Address: cross module with automatic features. It is worth mentioning that in these models, the special crossover occurs at the bit level, that is, the characteristic crossover of the bit level. What is bit-by-bit feature crossover?
For example, feature 1 = (a, b, c) and feature 2 = (d, e, f).
Then the bitwise feature intersection between them is f(w 1*a*d, w2*b*e, w3*c*f). For example, in DCN:
It can be seen that in the crossover network, the intersection of feature vectors is a bit-by-bit intersection, that is, x and x0 of each level cross bit by bit.
Another feature crossing mode is vector crossing mode, which is expressed as f(w(a*d, b*e, c*f)). It can be seen that these two features are operated by the weight matrix after the inner product operation, so they are vector-like intersection.

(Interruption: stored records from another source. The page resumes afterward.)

theorem State.judgeBatch_sound {q : Base} : ∀ {s : State} a1 a2, Sound q s → Sound q (State.judgeBatch s a1 a2) := by
  intros
  unfold State.judgeBatch
  repeat' first
    | with_reducible assumption
    | with_reducible apply State.onItem_sound
    | with_reducible apply State.deferBatch_sound
    | with_reducible apply State.passPrograms_sound
    | with_reducible apply sound_foldl
    | with_reducible apply sound_foldl_fst
    | intro _
    | with_reducible apply sound_ite
    | with_reducible apply sound_of_fst (by assumption)
    | with_reducible apply sound_of_some (by assumption)
    | with_reducible apply sound_of_snd (by assumption)
    | with_reducible apply sound_on
    | with_reducible apply sound_getD
    | (with_reducible refine sound_mk ?_ rfl rfl rfl rfl rfl rfl rfl; first | with_reducible assumption | with_reducible apply State.onItem_sound | with_reducible apply State.deferBatch_sound | with_reducible apply State.passPrograms_sound | with_reducible apply sound_foldl | with_reducible apply sound_foldl_fst)
    | (with_reducible refine sound_mk_wf ?_ rfl ?_ ?_ ?_ ?_ rfl rfl <;> first | with_reducible assumption | with_reducible apply State.onItem_sound | with_reducible apply State.deferBatch_sound | with_reducible apply State.passPrograms_sound | with_reducible apply sound_foldl | with_reducible apply sound_foldl_fst | exact id | exact fun _ => cellWf_nil _ | exact cellWf_write _ _ | exact cellWf_clear _ _ | exact cellWf_filter _)
    | dsimp only
    | split

theorem joinBatch_keeps {q : Base} : ∀ a0, Keeps q (joinBatch a0) := by
  intros
  unfold joinBatch
  repeat' first
    | with_reducible assumption
    | with_reducible exact keeps_pure
    | with_reducible exact keeps_throw
    | with_reducible exact keeps_read
    | with_reducible apply keeps_get_bind
    | with_reducible exact keeps_get
    | with_reducible apply keeps_bind
    | with_reducible apply keeps_set
    | with_reducible apply keeps_modify
    | with_reducible apply keeps_forM
    | with_reducible apply keeps_mapM
    | with_reducible apply keeps_foldlM
    | with_reducible apply keeps_forIn
    | with_reducible apply keeps_tryCatch
    | with_reducible apply keeps_map
    | with_reducible apply keeps_seq
    | with_reducible apply itemStage_keeps
    | with_reducible apply State.enterPrograms_sound
    | with_reducible apply modifyItem_keeps
    | with_reducible apply State.judgeBatch_sound
    | with_reducible apply sound_foldl
    | with_reducible apply sound_foldl_fst
    | intro _
    | with_reducible apply keeps_ite
    | with_reducible apply sound_of_fst (by assumption)
    | with_reducible apply sound_of_some (by assumption)
    | with_reducible apply sound_of_snd (by assumption)
    | with_reducible apply sound_on
    | with_reducible apply sound_getD
    | (with_reducible refine sound_mk ?_ rfl rfl rfl rfl rfl rfl rfl; first | with_reducible assumption | with_reducible apply itemStage_keeps | with_reducible apply State.enterPrograms_sound | with_reducible apply modifyItem_keeps | with_reducible apply State.judgeBatch_sound | with_reducible apply sound_foldl | with_reducible apply sound_foldl_fst)
    | (with_reducible refine sound_mk_wf ?_ rfl ?_ ?_ ?_ ?_ rfl rfl <;> first | with_reducible assumption | with_reducible apply itemStage_keeps | with_reducible apply State.enterPrograms_sound | with_reducible apply modifyItem_keeps | with_reducible apply State.judgeBatch_sound | with_reducible apply sound_foldl | with_reducible apply sound_foldl_fst | exact id | exact fun _ => cellWf_nil _ | exact cellWf_write _ _ | exact cellWf_clear _ _ | exact cellWf_filter _)
    | dsimp only
    | split
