theorem State.flushQueue_sound {q : Base} : ∀ {s : State} a1, Sound q s → Sound q (State.flushQueue s a1) := by
  intros
  unfold State.flushQueue
  repeat' first
    | with_reducible assumption
    | with_reducible apply State.onPort_sound
    | with_reducible apply State.sendVia_sound
    | with_reducible apply sound_foldl
    | with_reducible apply sound_foldl_fst
    | intro _
    | with_reducible apply sound_ite
    | with_reducible apply sound_of_fst (by assumption)
    | with_reducible apply sound_of_some (by assumption)
    | with_reducible apply sound_of_snd (by assumption)
    | with_reducible apply sound_on
    | with_reducible apply sound_getD
    | (with_reducible refine sound_mk ?_ rfl rfl rfl rfl rfl rfl rfl; first | with_reducible assumption | with_reducible apply State.onPort_sound | with_reducible apply State.sendVia_sound | with_reducible apply sound_foldl | with_reducible apply sound_foldl_fst)
    | dsimp only
    | split

theorem State.takeCredits_sound {q : Base} : ∀ {s : State} a1 a2, Sound q s → Sound q (State.takeCredits s a1 a2) := by
  intros
  unfold State.takeCredits
  repeat' first
    | with_reducible assumption
    | with_reducible apply State.flushQueue_sound
    | with_reducible apply State.onPort_sound
    | with_reducible apply sound_foldl
    | with_reducible apply sound_foldl_fst
    | intro _
    | with_reducible apply sound_ite
    | with_reducible apply sound_of_fst (by assumption)
    | with_reducible apply sound_of_some (by assumption)
    | with_reducible apply sound_of_snd (by assumption)
    | with_reducible apply sound_on
    | with_reducible apply sound_getD
    | (with_reducible refine sound_mk ?_ rfl rfl rfl rfl rfl rfl rfl; first | with_reducible assumption | with_reducible apply State.flushQueue_sound | with_reducible apply State.onPort_sound | with_reducible apply sound_foldl | with_reducible apply sound_foldl_fst)
    | dsimp only
    | split

theorem State.takeCtrl_sound {q : Base} : ∀ {s : State} a1 a2, Sound q s → Sound q (State.takeCtrl s a1 a2) := by
  intros
  unfold State.takeCtrl
  repeat' first
    | with_reducible assumption
    | with_reducible apply State.onPort_sound
    | with_reducible apply State.replayAll_sound
    | with_reducible apply State.takeCredits_sound
    | with_reducible apply sound_foldl
    | with_reducible apply sound_foldl_fst
    | intro _
    | with_reducible apply sound_ite
    | with_reducible apply sound_of_fst (by assumption)
    | with_reducible apply sound_of_some (by assumption)
    | with_reducible apply sound_of_snd (by assumption)
    | with_reducible apply sound_on
    | with_reducible apply sound_getD
    | (with_reducible refine sound_mk ?_ rfl rfl rfl rfl rfl rfl rfl; first | with_reducible assumption | with_reducible apply State.onPort_sound | with_reducible apply State.replayAll_sound | with_reducible apply State.takeCredits_sound | with_reducible apply sound_foldl | with_reducible apply sound_foldl_fst)
    | dsimp only
    | split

Two definitions are also mentioned in the paper:
Explicit and implicit
Explicit feature interaction and implicit feature interaction. Taking xi and xj as examples, after a series of transformations, we can express them in the form of wij * (xi * xj), which can be considered as explicit feature interaction, otherwise it is implicit feature interaction.
As usual, the model first:
Look at picture c first. Xdeepfm sends the obtained vector concat to DNN through CIN for ctr estimation. This paper focuses on the whole CIN, whose full name is compressed interaction network. Let's introduce how CIN is done in detail.
In order to realize automatic learning explicit high-order feature interaction and make the interaction take place at the vector level, a new neural model-Compressed Interactive Network (CIN) is proposed. In CIN, the hidden vector is a unit object, so we organize the input original features and the hidden layer in the neural network into a matrix, which is denoted as X0 and Xk respectively. Each Xk is derived from the previous Xk- 1:
Ps: I didn't deduce this formula clearly during the interview. Let me talk about the calculation process of this formula first. .
CIN calculation is divided into two steps. The first step is to use and calculate.
Let's take a look at this picture:
To understand the calculation process, we must first know several concepts.
Inner product: (a, b, c). ( 1,2,3) = ( 1*a,2*b,3*c)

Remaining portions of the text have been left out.